CAMBRIDGE, Mass. – America will wake up Monday morning to a new definition of marriage.
“It’s about time,” said Marcia Hams, 56, who was No. 1 in line Sunday night outside Cambridge City Hall, where marriage licenses were to be issued to same-sex couples beginning at 12:01 a.m. Cambridge was to be the fist city in Massachusetts to issue state-sanctioned marriage licenses for same-sex couples.
Hams and her partner of 27 years, Susan Shepherd, 52, got in line 24 hours early, just to make sure nothing got in their way when Massachusetts became the first state in the country to allow gay marriages.
“We’ve had 27 years to think about this, and that is a long-enough engagement,” Shepherd joked. “Now’s the time.”
The state’s Supreme Judicial Court, in a 4-3 decision in November, ruled that gays and lesbians have a right under the state constitution to wed.
City and town clerks in Massachusetts will be allowed to begin accepting “Notice of Intention of Marriage” forms from gay couples Monday. Gay couples must receive a court waiver if they want to marry immediately because the state has a three-day waiting period.

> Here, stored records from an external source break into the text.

-- ==== Sys2Proof/Machine/State.lean ====
section
/-! DEFINITION. The state of the block, as plain data: everything the spec gives the device, part by
part, and the queue of waiting commands. `State.reset` is the module before PWR_EN rises: every register
at its reset value, every store empty. -/

namespace Sys2Proof.Machine

/-- A finite map from numbers, in one canonical form: keys strictly rising, no entry equal to what an
unlisted key reads as. The operations stand in Machine/Sparse.lean. -/
abbrev Sparse (α : Type) := List (Nat × α)

/-- Byte-addressed memory. An address with no entry reads as 0. -/
abbrev Memory := List (Nat × BitVec 8)

/-! ## Cores (R163-R223) -/

/-- What is wrong with a fetched command apart from its words: nothing, an uncorrectable program memory
error (Table 17.5), or a program counter beyond 8,191 (R219). -/
inductive FetchFlaw where
  | sound | poisoned | pastEnd
deriving DecidableEq, Repr

/-- A command in a stream's queue (R171). -/
structure QEntry where
  cmd  : Cmd
  pc   : BitVec 13
  flaw : FetchFlaw
deriving DecidableEq, Repr

/-- One level of a stream's loops (R205): the body's first command index and length, the latched count,
the iteration index and exit_on_fault. -/
structure LoopLevel where
  first : Nat
  len   : Nat
  count : Word
  iter  : Word
  exitOnFault : Bool
deriving DecidableEq, Repr

/-- A command that has issued and has not completed (R165, R173). `ended` says its work is done and
`status`, `tile` and `flags` are final; `parts` counts its statistics partials not yet taken by Gauger
(R142); `ncw` is the numeric control word in force when it issued (R49). -/
structure Running where
  cmd    : Cmd
  pc     : BitVec 13
  seq    : Word
  ended  : Bool
  status : BitVec 8
  tile   : Word
  flags  : BitVec 5
  parts  : Nat
  ncw    : BitVec 16
deriving DecidableEq, Repr

/-- One stream of a context (R164, R169, R171, R217, R221). -/
structure StreamState where
  /-- next command index to fetch; 8,192 once it would pass the bank's end -/
  pc       : Nat
  queue    : List QEntry
  /-- innermost first -/
  loops    : List LoopLevel
  /-- commands retired since the context started -/
  count    : Word
  ended    : Bool
  switchTo : Option (BitVec 13)
  cur      : Option Running
  /-- a pre-empted matrix command to reissue, its start tile already moved (R100, R170) -/
  reissue  : Option Running
deriving DecidableEq, Repr

/-- Free, running, or halted (R169). -/
inductive RunState where
  | free | running | halted
deriving DecidableEq, Repr

/-- Why and how a context is halted: reason 0 stop-after-N, 1 illegal command (Table 7.16), 2
pre-emption; `unit` is the stop unit; `dumped` whether the dump has been written (R223). -/
structure HaltInfo where
  reason : Nat
  unit   : Option (Fin 16)
  stream : Stream
  n      : Word
  dumped : Bool
deriving DecidableEq, Repr

/-- A hardware thread context (R164). -/
structure Context where
  run     : RunState
  halt    : Option HaltInfo
  /-- a pre-emption in progress: the packet's id and whether its action is end (R170) -/
  preempt : Option (Nat × Bool)
  bank    : Bool
  preds   : BitVec 16
  ncw     : BitVec 16
  sregs   : Sparse DWord
  params  : Sparse DWord
  scalar  : StreamState
  vector  : StreamState
  matrix  : StreamState
  move    : StreamState
  /-- the LAUNCH that started it -/
  grid    : Option Nat
deriving DecidableEq, Repr

/-- The scale a drained row or column takes: its FP32 bits and whether its entry was poisoned. -/
structure ScaleRead where
  bits   : Word
  poison : Bool
deriving DecidableEq, Repr

/-- The tile in progress on the array (R72-R84): which preload row comes next, which chunk the cells
hold, how many passes have issued, the accumulators, the fed rows, the scales read at the final pass's
issue (R91), and the cycle of the last pass's first issue and of the last preload write. -/
structure TileRun where
  index     : Nat
  preloadAt : Nat
  loaded    : Option Nat
  loadDone  : Nat
  passes    : Nat
  acc       : Sparse Int
  rows      : List Nat
  rowScales : Sparse ScaleRead
  colScales : Sparse ScaleRead
  scaled    : Bool
  issueAt   : Nat
  preloadAtCycle : Nat
  /-- the status of the fault detected first, and the cycle of its detection (R103) -/
  fault     : Option (BitVec 8)
  faultAt   : Nat
  /-- the commit point, once its last pass has issued -/
  commitAt  : Nat
deriving DecidableEq, Repr

/-- A committed tile whose rows are being drained (R81). -/
structure DrainRun where
  index     : Nat
  start     : Nat
  interval  : Nat
  rows      : List Nat
  done      : List Nat
  acc       : Sparse Int
  rowScales : Sparse ScaleRead
  colScales : Sparse ScaleRead
  /-- elements whose accumulator had an uncorrectable error: row times 144 plus column, and the bits written
  (R104) -/
  odd       : Sparse Nat
deriving DecidableEq, Repr

/-- A first-exception record (Table 7.14), before it is written. -/
structure FirstExc where
  seq   : Word
  tile  : Word
  index : Nat
  lane  : Nat
  cause : Nat
deriving DecidableEq, Repr

/-- The matrix command on the array (R71-R74, R209, R210). -/
structure ArrayCmd where
  thread   : Thread
  cmd      : Cmd
  combine  : Bool
  serving  : Bool
  seq      : Word
  e0       : Nat
  outHandle : Handle
  /-- the output tensor's descriptor as read at issue: its innermost maximum extent, its bytes (R230) -/
  outBytes : List Byte
  /-- the first-pass flag of each tensor its scaled tiles name, and the base of the output's scale tensor, as read at issue
  (R230) -/
  firstPass : Sparse Bool
  scales   : Nat
  first    : Nat
  stop     : Nat
  next     : Nat
  cur      : Option TileRun
  /-- tiles whose last pass has issued and whose commit point is to come, oldest first -/
  waiting  : List TileRun
  drains   : List DrainRun
  visible  : Nat
  fault    : Option (BitVec 8 × Nat)
  flags    : BitVec 5
  exc      : Option FirstExc
deriving DecidableEq, Repr

/-- The array of a core: the command on it, the stationary registers' operand values by
row times 144 plus column, and the ACLK cycles that R77, R81 and R83 refer to. -/
structure ArrayState where
  cmd          : Option ArrayCmd
  stationary   : Sparse Int
  /-- the cycle after the last A-row issue of the last pass -/
  freeAt       : Nat
  /-- the last drain-out read so far -/
  lastRead     : Nat
  /-- for each row, the cycle at which an earlier tile's drain-out reads it -/
  rowReadAt    : Sparse Nat
  /-- the column tile and chunk the stationary registers hold, within the command -/
  held         : Option (Nat × Nat)
deriving DecidableEq, Repr

/-- A core (R163, R168, R175, R219). -/
structure Core where
  allotment    : Nat
  contexts     : Sparse Context
  /-- the stream number (context times 4 plus stream) the control core served last (R171) -/
  fetched      : Nat
  /-- the context each engine issued last, scalar, vector, matrix, move (R173) -/
  issuedScalar : Nat
  issuedVector : Nat
  issuedMatrix : Nat
  issuedMove   : Nat
  scratch      : Memory
  scratchPoison : Sparse Bool
  program      : Sparse Cmd
  /-- commands written from a poisoned line (R482, Table 17.5) -/
  programPoison : Sparse Bool
  array        : ArrayState
deriving DecidableEq, Repr

/-! ## Sync objects (R183-R192) -/

/-- A sync operation that has reached its home unit and waits its turn (R187). -/
inductive SyncKind where
  | signal (d : DWord)
  | fetchAdd (d : DWord)
  | reset (x : DWord)
  | wait (t : DWord)
deriving DecidableEq, Repr

/-- Who issued it: a stream, which the operation then completes, or another agent; and the source in
whose ring a saturation is logged (R185). -/
structure SyncOp where
  obj    : SyncObj
  kind   : SyncKind
  thread : Option (Thread × Stream)
  source : BitVec 16
deriving DecidableEq, Repr

/-- A registered WAIT (R188); `logged` once SYNC_WAIT_LONG was (R191). -/
structure SyncWait where
  obj       : SyncObj
  thread    : Thread
  stream    : Stream
  threshold : DWord
  logged    : Bool
deriving DecidableEq, Repr

/-! ## Memory (R232-R238, R482) -/

/-- A page's target (Table 8.5). -/
inductive PageTarget where
  | hbm | reserve | host
deriving DecidableEq, Repr

/-- A page table entry (Table 8.5); `frame` is the physical address or host address divided by 2 MiB. -/
structure PageEntry where
  valid     : Bool
  writable  : Bool
  target    : PageTarget
  port      : RPort
  foreign   : Bool
  migrating : Bool
  frame     : Nat
deriving DecidableEq, Repr

/-- A request that waits for its turn at a line. With `line` some, its physical HBM line: the requests of one line
wait in the order they reached the snoop filter (R380, R381). With `line` none: a write that waits for its page's
migration to end (R237). `cells` gives offsets within the line and their bytes; of a byte named in `mask` only the mask's
bits are written (R239). `owner` is the command whose write it is, `port` the port whose posted message it is (R375).
A cached read of a host waits as `claim`, its port and tag and whether it is RD_OWN, and writes nothing. -/
structure HeldWrite where
  part   : Part
  va     : Nat
  cells  : List (Nat × Byte)
  mask   : List (Nat × Byte)
  poison : Bool
  line   : Option Nat
  owner  : Option (Thread × Stream)
  port   : Option RPort
  claim  : Option (RPort × BitVec 12 × Bool)
deriving DecidableEq, Repr

/-- A snoop filter entry's state for one port (R378, R379). -/
inductive CacheState where
  | invalid | shared | owned
deriving DecidableEq, Repr

/-- A snoop filter entry (R379): the line's states on the die's two ports, its device virtual address
as each port named it, and the entry's age. -/
structure FilterEntry where
  low  : CacheState
  high : CacheState
  lowVa  : Nat
  highVa : Nat
  age  : Nat
deriving DecidableEq, Repr

/-- An unanswered snoop (R381, R382): the port, the physical line, its address on that port, the tag,
whether it is SNP_INV, whether a WB has already brought the data (R381), whether it has been sent or still waits for one
of the port's 4,096 tags (R371). -/
structure Snoop where
  port : RPort
  line : Nat
  va   : Nat
  tag  : BitVec 12
  inv  : Bool
  wbTaken : Bool
  sent : Bool
deriving DecidableEq, Repr

/-! ## Ratil Coherent Link ports (R361-R390) -/

/-- Port states, in the order of RCL_PORT_STATUS (Table 18.14). -/
inductive RclState where
  | detect | param | train | active | retrain | isolated | dark
deriving DecidableEq, Repr

/-- Where the data of a device read of host memory lands. -/
inductive ReadLanding where
  | buffer
  | page (p : Part) (page : Nat) (line : Nat)
deriving DecidableEq, Repr

/-- An outstanding device read (R371). -/
structure HostRead where
  tag     : BitVec 12
  addr    : Nat
  landing : ReadLanding
deriving DecidableEq, Repr

/-- A line received from host memory and not yet consumed. -/
structure HostLine where
  addr   : Nat
  bytes  : List Byte
  poison : Bool
deriving DecidableEq, Repr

Cambridge resident Arthur Lipkin, 57, and his partner, Robert Ellsworth, 43, were the fourth couple in line Sunday and plan to be married later this week.
“We consider our wedding a three-tier cake: political, romantic and practical,” said Lipkin.
Couples happily braved the rain and chill, saying that nothing would keep them from exercising their civil right to marry.
Massachusetts Gov. Mitt Romney, an opponent of gay marriage, dusted off a 1913 law that bans out-of-state couples from getting marriage licenses in Massachusetts if the marriage would be invalid in their home state. No other state currently recognizes gay marriages.
But city clerks from Springfield to Provincetown said they do not plan to act as “marriage police.”
“Our kids want us to be married,” said Sue Hyde, 51, of Cambridge, who will marry her partner of 19 years, Jade McGleughlin, 42. The couple’s two children, Jesse, 11, and Max, 9, plan to join their parents at City Hall for the event.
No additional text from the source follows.